**Task instructions**: Return exactly the span of lines in the following data that opens with the line containing "ignored; in Run and" and closes with the line containing "(heldUs < 100". Include nothing else.

★ ★ ★ ★ ★

-- ==== Sys2Proof/Machine/Power.lean ====
section
/-!
DEFINITION. The commands of group 0x06 (R418 to R423) and the events of power, sensors, regulators and wake (R50, R53, R244,
R246, R249, R370, R371, R480 to R501, R593, R594).
-/
namespace Sys2Proof.Machine

open Sys2Proof

/-! ### POWER_STATE (R418, R475 to R480) -/

/-- R418: the state that a code names. -/
def powerStateOf (code : Nat) : PowerState :=
  match code with
  | 0 => .run
  | 1 => .idle
  | 2 => .sleep
  | 3 => .deepSleep
  | _ => .off

/-- R366, R418: whether a job is Not ready. -/
def State.jobsNotReady (s : State) : Bool := s.sched.jobs.any fun j => !j.ready

/-- R389, R418, R501: every job that is Not ready cancelled at once, no card being in progress. -/
def State.cancelAll (s : State) : State :=
  ((s.sched.jobs.filter fun j => !j.ready).map (·.id)).foldl (fun s id => s.endJob id .superseded) s

/-- R503: the devices whose replies to a packet the root awaits before it enters a state: of a broadcast, every other reachable
one. -/
def State.repliesTo (s : State) (h : Hdr) : List Nat :=
  if h.device == 0xFF && s.links.isRoot then (List.range s.links.devices).filter fun d => d != 0 && s.routed d else []

/-- R418, R503: what follows ACCEPTED. -/
def State.enterState (s : State) (target : PowerState) (replies : List Nat) : State :=
  if target == .run then s.wake 0 else s.cancelAll.startEntry target 0 replies

/-- R362: the transition under way, if it is not complete at once, is the command's. -/
def State.askedBy (s : State) (h : Hdr) (ps : List Byte) : State :=
  s.mapPower fun p =>
    { p with transition := p.transition.map fun t => { t with asked := some (h.iface.master, h.seq, ps) } }

/-- R418: POWER_STATE. -/
def powerStateBody (h : Hdr) (ps : List Byte) (s : State) : Answer :=
  if ps.length != 4 then badLength s
  else
    match firstBad [(0, be ps 0 1 ≤ 4 || be ps 0 1 == 0xFF), (1, be ps 1 1 ≤ 1), (2, zeroAt ps 2 2)] with
    | some off => badParam off s
    | none =>
      let target := powerStateOf (be ps 0 1)
      if be ps 0 1 == 0xFF || target == s.power.state then ok (beBytes 1 s.power.state.code ++ zeros 3) s
      else if target != .run && be ps 1 1 == 0 && s.jobsNotReady then failWith .busy s
      else { answer .accepted [] s with post := fun s => (s.enterState target (s.repliesTo h)).askedBy h ps }

/-- POWER_STATE, STATE 0 to 4. -/
def execPowerState (h : Hdr) (ps : List Byte) (s : State) : Host.Outcome State Fault Refusal :=
  .next (s.command (.powerState h ps) 0x0601 h ps false (powerStateBody h))

/-- POWER_STATE, STATE 0xFF. -/
def execPowerStateRead (h : Hdr) (ps : List Byte) (s : State) : Host.Outcome State Fault Refusal :=
  .next (s.command (.powerStateRead h ps) 0x0601 h ps false (powerStateBody h))
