/-- R525: a TAP instruction or DAP access: answered in reach, an error response out of it, and nothing where the port is
off. -/
def State.dapAccess (s : State) (a : DapAccess) : State :=
  if s.reach == .z then s
  else
    let good := (tapReach s.reach a.target).getD (s.dapReach a.target) && !s.modelKept a
    if good then s.dapAnswer a else s.emit (.dap none)

/-- DAP_ACCESS. -/
def execDapAccess (a : DapAccess) (s : State) : Host.Outcome State Fault Refusal := .next (s.dapAccess a)

end Sys2Proof.Machine
end

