-- ==== Sys2Proof/Safety.lean ====
section
/-!
DEFINITION. What a safe step is, and the words that the statements use: when the block takes a packet, what its reply
leaves, and the canonical form of memory.
-/
namespace Sys2Proof.Safety

open Sys2Proof Sys2Proof.Machine

/-- A step is safe when it neither faults nor refuses. -/
def SafeStep (s : State) : Prop := ∃ s', step s = .next s'

/-- A state is safe for `n` steps when each of the next `n` steps is safe. -/
def SafeFor : Nat → State → Prop
  | 0, _ => True
  | n + 1, s => ∃ s', step s = .next s' ∧ SafeFor n s'

/-- The block takes a packet now: its interface listens, the power state lets it run, it waits behind no other packet, it is
for this device, its sequence number is new, it belongs to no open assembly, and no command of the other master conflicts with
it or is identical to it (R309, R310, R351 to R353, R357, R361, R362, R364, R371, R402, R480). -/
abbrev Takes (s : State) (op : Nat) (h : Hdr) (ps : List Byte) : Prop :=
  s.power.boot = .ready ∧ s.listens h.iface = true ∧ (h.iface = .wakeBus → s.busWakes = false) ∧ s.gate op h ps = .run
    ∧ (h.iface = .hostLink → s.links.device = none ∨ s.links.isRoot = true ∨ op = 0x0B01) ∧ s.verdict op h = .execute
    ∧ s.isHeld h = false ∧ s.mustWait op h false = false ∧ (s.master h.iface.master).classify h.seq = .fresh
    ∧ s.lastFragment op h = none ∧ (s.master h.iface.master).assembly? op h = none ∧ opcodeKnown h op = true
    ∧ ((s.master h.iface.master).session = true ∨ (1 ≤ op ∧ op ≤ 4))
    ∧ (∀ d ∈ s.proto.doomed, ¬ (d.master = h.iface.master ∧ d.seq = h.seq)) ∧ s.twin? h = none
    ∧ s.entryWins (op, h, ps) = none
    ∧ ∀ q ∈ (s.pending ++ s.proto.fwQueue).filterMap packetOf,
        conflicting (op, h, ps) (s.joined q) = false ∧ identical (op, h, ps) (s.joined q) = false

/-- R353: the state once a packet's new sequence number is recorded. -/
def accepted (s : State) (h : Hdr) : State := s.mapMaster h.iface.master fun ms => ms.accept h.seq

/-- R355, R358: the state once the command's one reply is kept for duplicates and sent. -/
def answered (op : Nat) (h : Hdr) (s : State) (st : Status) (context : Word) (rep : Bool) (params : List Byte) : State :=
  let p := s.replyTo op h st context rep params
  (s.mapMaster h.iface.master fun ms => ms.keepReply h.seq p).sendPacket p

/-- The command answers a next state: the reply OK with these parameters and the CONTEXT of the packet, after the changes
that lead from `s` to `s'`. -/
def Replies (i : Instr) (op : Nat) (h : Hdr) (s s' : State) (params : List Byte) : Prop :=
  exec i s = .next (answered op h s' .ok h.context false params)

/-- R93, R273: an engine's choice on a Loom that runs is this context, in this slot, whose next card is this one. -/
def Chooses (s : State) (loom slot : Nat) (e : Engine) (c : Ctx) (card : Card) : Prop :=
  s.computing = true ∧ (s.loom loom).halted = false ∧ (s.refresh loom).resident? loom slot = some c
    ∧ (s.refresh loom).ctx? c.job c.position = some c ∧ (s.refresh loom).nextCard c e = some card
    ∧ (s.refresh loom).choose loom e = some slot

/-- R274, R427: the state in which a chosen card runs; a QSTAT or NARROW in progress was traced as it began. -/
def issued (s : State) (loom slot : Nat) (e : Engine) (c : Ctx) (card : Card) : State :=
  let begun := (s.refresh loom).sched.scale.any fun q => e == .execute && q.2 == (c.job, c.position)
  if begun then s.refresh loom else (s.refresh loom).traceCard loom slot e c card

/-- The command answers a next state, in which the context holds this. -/
def Leaves (i : Instr) (s : State) (c : Ctx) (holds : State → Ctx → Prop) : Prop :=
  ∃ t c', exec i s = .next t ∧ t.ctx? c.job c.position = some c' ∧ holds t c'

/-- The command answers a next state, in which the stream is there and holds this. -/
def LeavesStream (i : Instr) (s : State) (id : Word) (holds : State → Stream → Prop) : Prop :=
  ∃ t u, exec i s = .next t ∧ t.stream? id = some u ∧ holds t u

/-- R93, R101, R233, R273: an execute card has completed with these results, which took `waves` waves: the execute engine is
past it, its SIG token is added, and its draw is counted; the rest of the architectural state is as it was. -/
def ExecuteDone (c c' : Ctx) (card : Card) (o : CardOut) (waves : Nat) : Prop :=
  c'.scratch = o.scratch ∧ c'.stripe = o.stripe ∧ c'.arch.arithFlags = o.flags
    ∧ c'.arch.execute = { c.arch.execute with card := c.arch.execute.card + 1 } ∧ c'.arch.fetch = c.arch.fetch
    ∧ c'.arch.bobbins = (if sigOf card then c.arch.bobbins.modify (bobbinOf card) (· ++ [0]) else c.arch.bobbins)
    ∧ c'.arch.execStep = c.arch.execStep + (if c.drawsExec card then 1 else 0)
    ∧ c'.arch.waves = c.arch.waves + BitVec.ofNat 64 waves
    ∧ c'.arch.key = c.arch.key ∧ c'.arch.fetchKey = c.arch.fetchKey ∧ c'.arch.fetchStep = c.arch.fetchStep
    ∧ c'.arch.knotCount = c.arch.knotCount ∧ c'.knot = c.knot

/-- R150: the exact function of factory curve e, of its scaled input xs. -/
noncomputable def exactCurve (e : Nat) (x : ℝ) : ℝ :=
  match e with
  | 0 | 1 => (2 : ℝ) ^ x
  | 2 => Real.log x
  | 3 => 1 / (1 + Real.exp (-x))
  | 4 => Real.tanh x
  | 5 => x * (1 + 2 / Real.sqrt Real.pi * ∫ t in (0 : ℝ)..(x / Real.sqrt 2), Real.exp (-t ^ 2)) / 2
  | 6 => x / (1 + Real.exp (-x))
  | _ => Real.log (1 + Real.exp x)

/-- R150: the bound of the Error column on curve e at a point where the exact function is y. -/
noncomputable def curveBound (e : Nat) (y : ℝ) : ℝ :=
  match e with
  | 0 | 1 => |y| / 2 ^ 21
  | 2 => 1 / 2 ^ 21
  | 3 | 4 => 1 / 2 ^ 9
  | _ => 1 / 2 ^ 8

/-- R150: the part's factory coefficients keep the Error column, beside the rounding of FP32 results, which for the larger
results exceeds it. The manual gives no coefficient, so a claim about a curve's values takes this as its premise (log 6). -/
def CurvesAccurate : Prop :=
  ∀ e, e < 8 → ∀ xs : Word, finite32 xs = true →
    let c := curveOf (nth Factory.table2 e [])
    (f32 c.xLo).rat ≤ (f32 xs).rat → (f32 xs).rat ≤ (f32 c.xHi).rat →
    let y := exactCurve e ((f32 xs).rat : ℝ)
    finite32 (curveInside c xs).1 = true →
      |((f32 (curveInside c xs).1).rat : ℝ) - y| < curveBound e y + |y| / 2 ^ 22 + 1 / 2 ^ 149

/-- R596: the rates that a window reports are those of the part: within 2 % of its pace at VCORE and the hottest reading, in units of
1,000 waves/s; a unit that waits part of a window completes fewer. A window's rates come from outside the model, so a claim about them takes this as its premise (log 170). -/
def WindowOfPart (w : Sys2Proof.Window) (s : State) : Prop :=
  let pace := paceAt s.power.vcoreMv s.hottest
  ∀ e ∈ w.waves, 100 * (e.2.2.1 : Rat) ≤ 102 * pace
    ∧ 98 * pace ≤ 100 * (e.2.2.2 : Rat) ∧ 100 * (e.2.2.2 : Rat) ≤ 102 * pace

/-- Memory as before, apart from what a debug write has left in a block of system space that is written anew (R260, R525). -/
def KeepsMemory (s t : State) : Prop := { t.memory with altered := s.memory.altered } = s.memory

/-- The memories keep their canonical form. -/
def MemoryCanonical (s : State) : Prop := Mem.wf s.memory.vault = true ∧ Mem.wf s.memory.ext = true

end Sys2Proof.Safety
end

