/-- R482: WAKE held for at least 100 µs is a wake event in Sleep, Deep sleep and Off; a shorter pulse is ignored; in Run and
Idle it is ignored. The states are those of a device past its boot, and, in Off, of one that waits for its wake. -/
def Obligations.WakePinWakes : Prop :=
  ∀ (s : State) (heldUs : Nat),
    (heldUs < 100 → exec (.wakePin heldUs) s = .next s) ∧
    (s.power.transition = none → s.power.state = .run ∨ s.power.state = .idle → exec (.wakePin heldUs) s = .next s) ∧
    (100 ≤ heldUs → s.power.transition = none → s.power.state = .sleep ∨ s.power.state = .deepSleep →
      s.power.boot = .ready → exec (.wakePin heldUs) s = .next (s.wake 2)) ∧
    (100 ≤ heldUs → s.power.transition = none → s.power.state = .off → s.power.boot = .unpowered →
      exec (.wakePin heldUs) s = .next (s.mapPower fun p => { p with boot := .coldPending }))
end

★ ★ ★ ★ ★

**Task solution**:
/-- R482: WAKE held for at least 100 µs is a wake event in Sleep, Deep sleep and Off; a shorter pulse is ignored; in Run and
Idle it is ignored. The states are those of a device past its boot, and, in Off, of one that waits for its wake. -/
def Obligations.WakePinWakes : Prop :=
  ∀ (s : State) (heldUs : Nat),
    (heldUs < 100 → exec (.wakePin heldUs) s = .next s) ∧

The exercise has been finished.